------ Dataset ------
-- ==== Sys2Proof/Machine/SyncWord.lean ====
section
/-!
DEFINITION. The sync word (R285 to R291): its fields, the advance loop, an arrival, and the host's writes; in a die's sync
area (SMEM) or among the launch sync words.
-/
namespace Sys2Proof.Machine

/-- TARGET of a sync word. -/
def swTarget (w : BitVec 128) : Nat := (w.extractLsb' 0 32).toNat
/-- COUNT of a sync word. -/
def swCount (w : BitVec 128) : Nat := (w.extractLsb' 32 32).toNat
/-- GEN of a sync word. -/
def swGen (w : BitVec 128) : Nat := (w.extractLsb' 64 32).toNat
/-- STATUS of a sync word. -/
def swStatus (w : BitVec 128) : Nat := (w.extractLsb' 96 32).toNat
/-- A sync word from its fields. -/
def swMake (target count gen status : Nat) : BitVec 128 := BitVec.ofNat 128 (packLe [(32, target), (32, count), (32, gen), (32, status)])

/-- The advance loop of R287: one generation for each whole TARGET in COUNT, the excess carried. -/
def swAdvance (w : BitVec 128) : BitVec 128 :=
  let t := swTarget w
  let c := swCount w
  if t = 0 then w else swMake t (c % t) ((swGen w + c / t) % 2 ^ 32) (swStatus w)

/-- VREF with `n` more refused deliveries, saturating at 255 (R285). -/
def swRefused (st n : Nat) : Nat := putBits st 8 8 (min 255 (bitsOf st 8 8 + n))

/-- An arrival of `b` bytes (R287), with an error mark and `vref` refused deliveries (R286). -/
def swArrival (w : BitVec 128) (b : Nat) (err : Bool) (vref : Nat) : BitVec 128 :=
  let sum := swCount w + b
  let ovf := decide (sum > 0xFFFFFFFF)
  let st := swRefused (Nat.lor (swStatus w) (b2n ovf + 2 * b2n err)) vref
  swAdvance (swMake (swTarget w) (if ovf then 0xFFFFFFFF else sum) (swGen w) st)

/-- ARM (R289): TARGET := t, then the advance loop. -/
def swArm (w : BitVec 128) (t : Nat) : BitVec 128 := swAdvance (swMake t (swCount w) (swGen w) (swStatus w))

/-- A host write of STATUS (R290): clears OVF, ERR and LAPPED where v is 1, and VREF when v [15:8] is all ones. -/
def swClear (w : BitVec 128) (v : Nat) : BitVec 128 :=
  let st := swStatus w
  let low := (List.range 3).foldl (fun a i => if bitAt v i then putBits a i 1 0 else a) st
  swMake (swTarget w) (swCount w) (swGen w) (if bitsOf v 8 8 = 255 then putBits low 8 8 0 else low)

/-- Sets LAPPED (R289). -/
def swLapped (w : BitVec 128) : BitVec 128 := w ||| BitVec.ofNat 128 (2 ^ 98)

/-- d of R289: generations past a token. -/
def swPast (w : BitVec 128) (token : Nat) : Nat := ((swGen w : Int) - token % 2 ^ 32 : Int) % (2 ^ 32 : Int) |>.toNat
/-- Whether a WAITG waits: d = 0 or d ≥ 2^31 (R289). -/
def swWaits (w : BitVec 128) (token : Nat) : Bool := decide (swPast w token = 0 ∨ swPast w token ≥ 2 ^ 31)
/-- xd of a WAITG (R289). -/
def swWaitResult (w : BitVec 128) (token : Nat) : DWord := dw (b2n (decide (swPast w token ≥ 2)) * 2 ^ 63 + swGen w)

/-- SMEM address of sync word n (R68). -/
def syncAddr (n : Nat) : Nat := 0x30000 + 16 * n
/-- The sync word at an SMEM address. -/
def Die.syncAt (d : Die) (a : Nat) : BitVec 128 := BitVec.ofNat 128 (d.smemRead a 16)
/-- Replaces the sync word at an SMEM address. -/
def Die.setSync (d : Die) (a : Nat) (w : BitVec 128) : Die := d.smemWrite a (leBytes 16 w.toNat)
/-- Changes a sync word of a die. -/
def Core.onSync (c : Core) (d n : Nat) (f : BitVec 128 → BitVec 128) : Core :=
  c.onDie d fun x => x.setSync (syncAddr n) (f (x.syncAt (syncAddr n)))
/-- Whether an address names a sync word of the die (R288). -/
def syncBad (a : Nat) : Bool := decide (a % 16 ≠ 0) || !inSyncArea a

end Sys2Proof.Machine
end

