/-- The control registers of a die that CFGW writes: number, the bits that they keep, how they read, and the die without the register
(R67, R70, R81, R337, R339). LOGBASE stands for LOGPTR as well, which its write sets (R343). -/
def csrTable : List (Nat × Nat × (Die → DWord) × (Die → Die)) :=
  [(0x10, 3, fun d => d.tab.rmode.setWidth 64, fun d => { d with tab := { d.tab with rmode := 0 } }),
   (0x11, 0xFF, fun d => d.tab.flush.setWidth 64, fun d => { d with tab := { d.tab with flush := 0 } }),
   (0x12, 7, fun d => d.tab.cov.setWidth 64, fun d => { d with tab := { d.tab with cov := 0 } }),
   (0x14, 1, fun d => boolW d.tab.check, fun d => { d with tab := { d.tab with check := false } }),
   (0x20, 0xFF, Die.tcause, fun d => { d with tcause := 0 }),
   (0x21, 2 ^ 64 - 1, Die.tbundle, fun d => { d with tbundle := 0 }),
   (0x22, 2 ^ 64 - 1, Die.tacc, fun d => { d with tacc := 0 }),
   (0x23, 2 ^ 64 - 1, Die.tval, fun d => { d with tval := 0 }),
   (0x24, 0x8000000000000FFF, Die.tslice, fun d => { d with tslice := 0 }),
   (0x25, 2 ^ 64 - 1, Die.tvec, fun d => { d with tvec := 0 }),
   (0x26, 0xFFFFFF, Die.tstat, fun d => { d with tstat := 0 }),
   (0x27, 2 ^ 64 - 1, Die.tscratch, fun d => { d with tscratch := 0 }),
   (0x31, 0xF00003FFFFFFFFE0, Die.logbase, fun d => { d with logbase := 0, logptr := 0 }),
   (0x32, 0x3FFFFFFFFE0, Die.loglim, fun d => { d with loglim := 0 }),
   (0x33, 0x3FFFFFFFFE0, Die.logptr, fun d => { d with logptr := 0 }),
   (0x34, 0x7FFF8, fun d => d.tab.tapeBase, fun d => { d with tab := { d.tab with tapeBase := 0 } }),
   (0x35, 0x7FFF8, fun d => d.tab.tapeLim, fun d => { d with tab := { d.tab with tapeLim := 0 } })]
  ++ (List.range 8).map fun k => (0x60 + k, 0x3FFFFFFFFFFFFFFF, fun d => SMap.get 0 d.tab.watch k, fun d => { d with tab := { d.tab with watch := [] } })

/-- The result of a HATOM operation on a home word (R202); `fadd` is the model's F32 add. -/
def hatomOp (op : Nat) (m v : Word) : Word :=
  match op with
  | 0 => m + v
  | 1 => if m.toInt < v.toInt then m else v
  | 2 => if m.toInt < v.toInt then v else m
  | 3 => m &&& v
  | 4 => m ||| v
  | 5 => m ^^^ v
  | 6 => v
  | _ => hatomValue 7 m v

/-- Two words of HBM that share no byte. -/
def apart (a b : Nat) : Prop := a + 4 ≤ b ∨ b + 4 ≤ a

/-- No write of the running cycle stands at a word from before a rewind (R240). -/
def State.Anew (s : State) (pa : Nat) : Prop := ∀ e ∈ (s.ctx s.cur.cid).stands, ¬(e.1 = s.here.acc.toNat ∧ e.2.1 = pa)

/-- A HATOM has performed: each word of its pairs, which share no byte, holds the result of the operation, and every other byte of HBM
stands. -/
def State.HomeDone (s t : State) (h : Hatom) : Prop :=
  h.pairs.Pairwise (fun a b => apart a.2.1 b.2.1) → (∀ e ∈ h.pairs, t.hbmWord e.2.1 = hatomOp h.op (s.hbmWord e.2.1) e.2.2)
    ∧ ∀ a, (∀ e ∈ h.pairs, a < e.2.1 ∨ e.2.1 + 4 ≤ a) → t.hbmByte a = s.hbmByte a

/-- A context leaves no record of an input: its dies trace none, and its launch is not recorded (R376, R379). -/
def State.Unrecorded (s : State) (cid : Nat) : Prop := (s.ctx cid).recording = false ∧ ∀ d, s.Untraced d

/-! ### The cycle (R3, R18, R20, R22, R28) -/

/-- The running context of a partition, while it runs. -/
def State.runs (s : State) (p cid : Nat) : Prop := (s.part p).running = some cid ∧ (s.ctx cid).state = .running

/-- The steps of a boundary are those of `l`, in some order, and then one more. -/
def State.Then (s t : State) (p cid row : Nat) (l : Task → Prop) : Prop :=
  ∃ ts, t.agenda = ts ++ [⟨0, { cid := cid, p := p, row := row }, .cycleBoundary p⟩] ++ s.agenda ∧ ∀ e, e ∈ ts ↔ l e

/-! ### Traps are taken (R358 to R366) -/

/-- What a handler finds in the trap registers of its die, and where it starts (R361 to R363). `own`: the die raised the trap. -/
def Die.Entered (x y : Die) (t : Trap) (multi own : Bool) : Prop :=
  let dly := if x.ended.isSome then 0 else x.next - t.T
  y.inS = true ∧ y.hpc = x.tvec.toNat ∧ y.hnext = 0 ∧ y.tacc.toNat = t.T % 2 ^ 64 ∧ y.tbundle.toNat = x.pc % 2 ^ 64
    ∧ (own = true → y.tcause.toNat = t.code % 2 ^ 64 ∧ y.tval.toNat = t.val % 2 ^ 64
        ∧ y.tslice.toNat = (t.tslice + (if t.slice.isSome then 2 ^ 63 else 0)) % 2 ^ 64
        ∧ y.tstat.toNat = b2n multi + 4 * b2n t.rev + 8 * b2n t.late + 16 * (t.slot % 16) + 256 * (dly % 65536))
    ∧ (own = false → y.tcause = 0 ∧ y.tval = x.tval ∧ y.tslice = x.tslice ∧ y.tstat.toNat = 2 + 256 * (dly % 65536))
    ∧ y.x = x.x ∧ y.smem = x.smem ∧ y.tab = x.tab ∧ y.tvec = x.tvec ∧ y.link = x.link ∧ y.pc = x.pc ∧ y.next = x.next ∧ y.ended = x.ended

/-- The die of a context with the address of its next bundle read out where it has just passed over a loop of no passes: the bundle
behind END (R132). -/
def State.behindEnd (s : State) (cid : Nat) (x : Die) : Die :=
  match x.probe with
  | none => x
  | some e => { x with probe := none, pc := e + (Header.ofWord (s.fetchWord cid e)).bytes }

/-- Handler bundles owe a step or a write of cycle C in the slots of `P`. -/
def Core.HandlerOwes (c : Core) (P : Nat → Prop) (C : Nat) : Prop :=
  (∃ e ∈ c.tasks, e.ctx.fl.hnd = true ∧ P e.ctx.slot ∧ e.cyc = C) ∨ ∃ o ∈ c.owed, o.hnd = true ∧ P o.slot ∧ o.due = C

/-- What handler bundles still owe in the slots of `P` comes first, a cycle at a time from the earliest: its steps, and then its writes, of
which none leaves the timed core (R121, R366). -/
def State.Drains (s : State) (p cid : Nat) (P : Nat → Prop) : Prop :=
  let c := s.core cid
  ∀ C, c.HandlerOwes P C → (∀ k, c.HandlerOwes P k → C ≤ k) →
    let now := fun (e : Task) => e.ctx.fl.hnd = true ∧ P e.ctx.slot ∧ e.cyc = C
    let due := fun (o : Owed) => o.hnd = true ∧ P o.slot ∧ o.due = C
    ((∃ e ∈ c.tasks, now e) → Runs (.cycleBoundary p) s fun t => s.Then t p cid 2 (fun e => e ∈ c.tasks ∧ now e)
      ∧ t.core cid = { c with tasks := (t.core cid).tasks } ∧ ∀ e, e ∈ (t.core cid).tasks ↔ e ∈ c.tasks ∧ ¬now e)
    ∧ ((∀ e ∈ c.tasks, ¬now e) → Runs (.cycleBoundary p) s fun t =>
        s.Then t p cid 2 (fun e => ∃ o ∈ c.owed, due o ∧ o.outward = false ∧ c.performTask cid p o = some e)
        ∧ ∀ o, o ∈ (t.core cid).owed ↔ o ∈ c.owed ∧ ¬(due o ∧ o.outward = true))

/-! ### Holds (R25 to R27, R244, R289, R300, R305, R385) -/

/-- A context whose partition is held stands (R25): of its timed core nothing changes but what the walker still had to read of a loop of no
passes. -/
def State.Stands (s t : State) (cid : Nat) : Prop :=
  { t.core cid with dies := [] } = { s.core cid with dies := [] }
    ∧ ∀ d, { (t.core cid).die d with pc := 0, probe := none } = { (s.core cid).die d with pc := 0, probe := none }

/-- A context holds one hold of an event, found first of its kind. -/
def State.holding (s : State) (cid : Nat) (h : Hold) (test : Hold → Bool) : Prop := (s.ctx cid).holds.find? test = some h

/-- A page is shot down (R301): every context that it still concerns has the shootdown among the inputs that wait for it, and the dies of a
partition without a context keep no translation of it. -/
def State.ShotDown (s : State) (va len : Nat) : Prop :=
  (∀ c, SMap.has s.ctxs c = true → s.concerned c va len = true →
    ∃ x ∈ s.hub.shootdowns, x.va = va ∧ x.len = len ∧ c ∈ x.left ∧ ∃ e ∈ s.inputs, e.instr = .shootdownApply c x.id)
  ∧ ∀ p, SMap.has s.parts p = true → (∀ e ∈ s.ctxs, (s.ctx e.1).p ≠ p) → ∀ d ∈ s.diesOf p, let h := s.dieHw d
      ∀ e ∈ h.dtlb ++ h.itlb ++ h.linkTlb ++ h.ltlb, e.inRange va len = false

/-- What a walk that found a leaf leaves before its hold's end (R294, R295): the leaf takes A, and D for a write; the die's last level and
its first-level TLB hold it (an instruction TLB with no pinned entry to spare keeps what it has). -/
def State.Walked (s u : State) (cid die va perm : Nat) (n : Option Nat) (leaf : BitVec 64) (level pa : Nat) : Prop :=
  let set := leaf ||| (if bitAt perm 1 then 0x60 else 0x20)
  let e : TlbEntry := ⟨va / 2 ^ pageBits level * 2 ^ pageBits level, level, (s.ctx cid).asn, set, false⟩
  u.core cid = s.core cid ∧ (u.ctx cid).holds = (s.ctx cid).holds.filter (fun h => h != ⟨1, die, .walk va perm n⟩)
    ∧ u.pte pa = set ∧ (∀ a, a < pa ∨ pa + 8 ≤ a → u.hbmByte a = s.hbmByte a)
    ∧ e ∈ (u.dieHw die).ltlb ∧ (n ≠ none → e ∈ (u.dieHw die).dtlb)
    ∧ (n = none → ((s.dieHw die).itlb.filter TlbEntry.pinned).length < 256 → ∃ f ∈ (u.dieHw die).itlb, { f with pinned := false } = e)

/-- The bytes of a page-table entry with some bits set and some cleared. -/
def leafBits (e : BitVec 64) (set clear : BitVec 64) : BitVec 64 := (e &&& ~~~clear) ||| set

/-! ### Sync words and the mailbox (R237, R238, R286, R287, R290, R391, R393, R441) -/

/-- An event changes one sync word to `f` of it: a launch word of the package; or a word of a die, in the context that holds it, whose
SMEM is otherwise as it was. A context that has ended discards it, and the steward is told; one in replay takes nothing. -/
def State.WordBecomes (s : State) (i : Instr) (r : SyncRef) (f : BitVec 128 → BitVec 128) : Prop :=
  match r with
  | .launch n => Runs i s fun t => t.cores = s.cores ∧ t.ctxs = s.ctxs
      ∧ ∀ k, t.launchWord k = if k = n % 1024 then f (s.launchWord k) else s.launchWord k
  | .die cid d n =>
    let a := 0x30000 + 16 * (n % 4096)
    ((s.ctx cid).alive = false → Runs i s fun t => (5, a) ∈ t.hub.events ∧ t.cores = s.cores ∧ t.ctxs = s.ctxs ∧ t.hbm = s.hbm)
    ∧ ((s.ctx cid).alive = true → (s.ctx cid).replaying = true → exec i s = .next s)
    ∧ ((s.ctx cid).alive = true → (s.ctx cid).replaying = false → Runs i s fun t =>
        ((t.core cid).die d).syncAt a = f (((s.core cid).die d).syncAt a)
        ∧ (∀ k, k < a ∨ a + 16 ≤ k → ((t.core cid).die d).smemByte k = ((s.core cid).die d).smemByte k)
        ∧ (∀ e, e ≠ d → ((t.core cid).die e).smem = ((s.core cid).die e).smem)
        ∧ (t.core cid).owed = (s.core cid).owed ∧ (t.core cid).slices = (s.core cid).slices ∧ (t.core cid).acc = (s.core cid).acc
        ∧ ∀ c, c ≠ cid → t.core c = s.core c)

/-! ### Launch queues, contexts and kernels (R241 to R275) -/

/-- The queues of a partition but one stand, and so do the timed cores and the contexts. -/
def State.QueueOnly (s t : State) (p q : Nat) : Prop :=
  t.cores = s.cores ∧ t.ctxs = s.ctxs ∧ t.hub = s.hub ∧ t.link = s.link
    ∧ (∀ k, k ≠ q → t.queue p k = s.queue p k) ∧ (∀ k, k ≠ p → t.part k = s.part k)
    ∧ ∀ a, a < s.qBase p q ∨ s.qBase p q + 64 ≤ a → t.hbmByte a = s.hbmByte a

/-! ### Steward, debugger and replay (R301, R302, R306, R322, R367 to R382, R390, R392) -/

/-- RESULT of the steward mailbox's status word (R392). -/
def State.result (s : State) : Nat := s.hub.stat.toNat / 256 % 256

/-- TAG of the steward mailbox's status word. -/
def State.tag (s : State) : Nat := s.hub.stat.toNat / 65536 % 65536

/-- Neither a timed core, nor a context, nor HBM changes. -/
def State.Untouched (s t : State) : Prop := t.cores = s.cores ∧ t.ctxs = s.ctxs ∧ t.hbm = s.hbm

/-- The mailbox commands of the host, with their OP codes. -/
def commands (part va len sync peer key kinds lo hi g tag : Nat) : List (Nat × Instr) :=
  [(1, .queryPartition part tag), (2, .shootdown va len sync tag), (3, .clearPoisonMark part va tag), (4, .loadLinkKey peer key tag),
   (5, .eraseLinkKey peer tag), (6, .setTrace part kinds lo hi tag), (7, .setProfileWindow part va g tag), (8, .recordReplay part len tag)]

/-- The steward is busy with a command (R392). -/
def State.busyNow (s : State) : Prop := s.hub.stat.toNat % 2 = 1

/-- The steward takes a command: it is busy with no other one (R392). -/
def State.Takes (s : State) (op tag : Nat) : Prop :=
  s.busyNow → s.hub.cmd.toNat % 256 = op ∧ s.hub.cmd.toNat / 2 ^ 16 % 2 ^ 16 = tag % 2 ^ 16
------
(Assignment): Reproduce, exactly and without additions, the run of lines from the start of the listing above to the line bearing "def swCount (w", inclusive.

(Result for this task):
-- ==== Sys2Proof/Machine/SyncWord.lean ====
section
/-!
DEFINITION. The sync word (R285 to R291): its fields, the advance loop, an arrival, and the host's writes; in a die's sync
area (SMEM) or among the launch sync words.
-/
namespace Sys2Proof.Machine

/-- TARGET of a sync word. -/
def swTarget (w : BitVec 128) : Nat := (w.extractLsb' 0 32).toNat
/-- COUNT of a sync word. -/
def swCount (w : BitVec 128) : Nat := (w.extractLsb' 32 32).toNat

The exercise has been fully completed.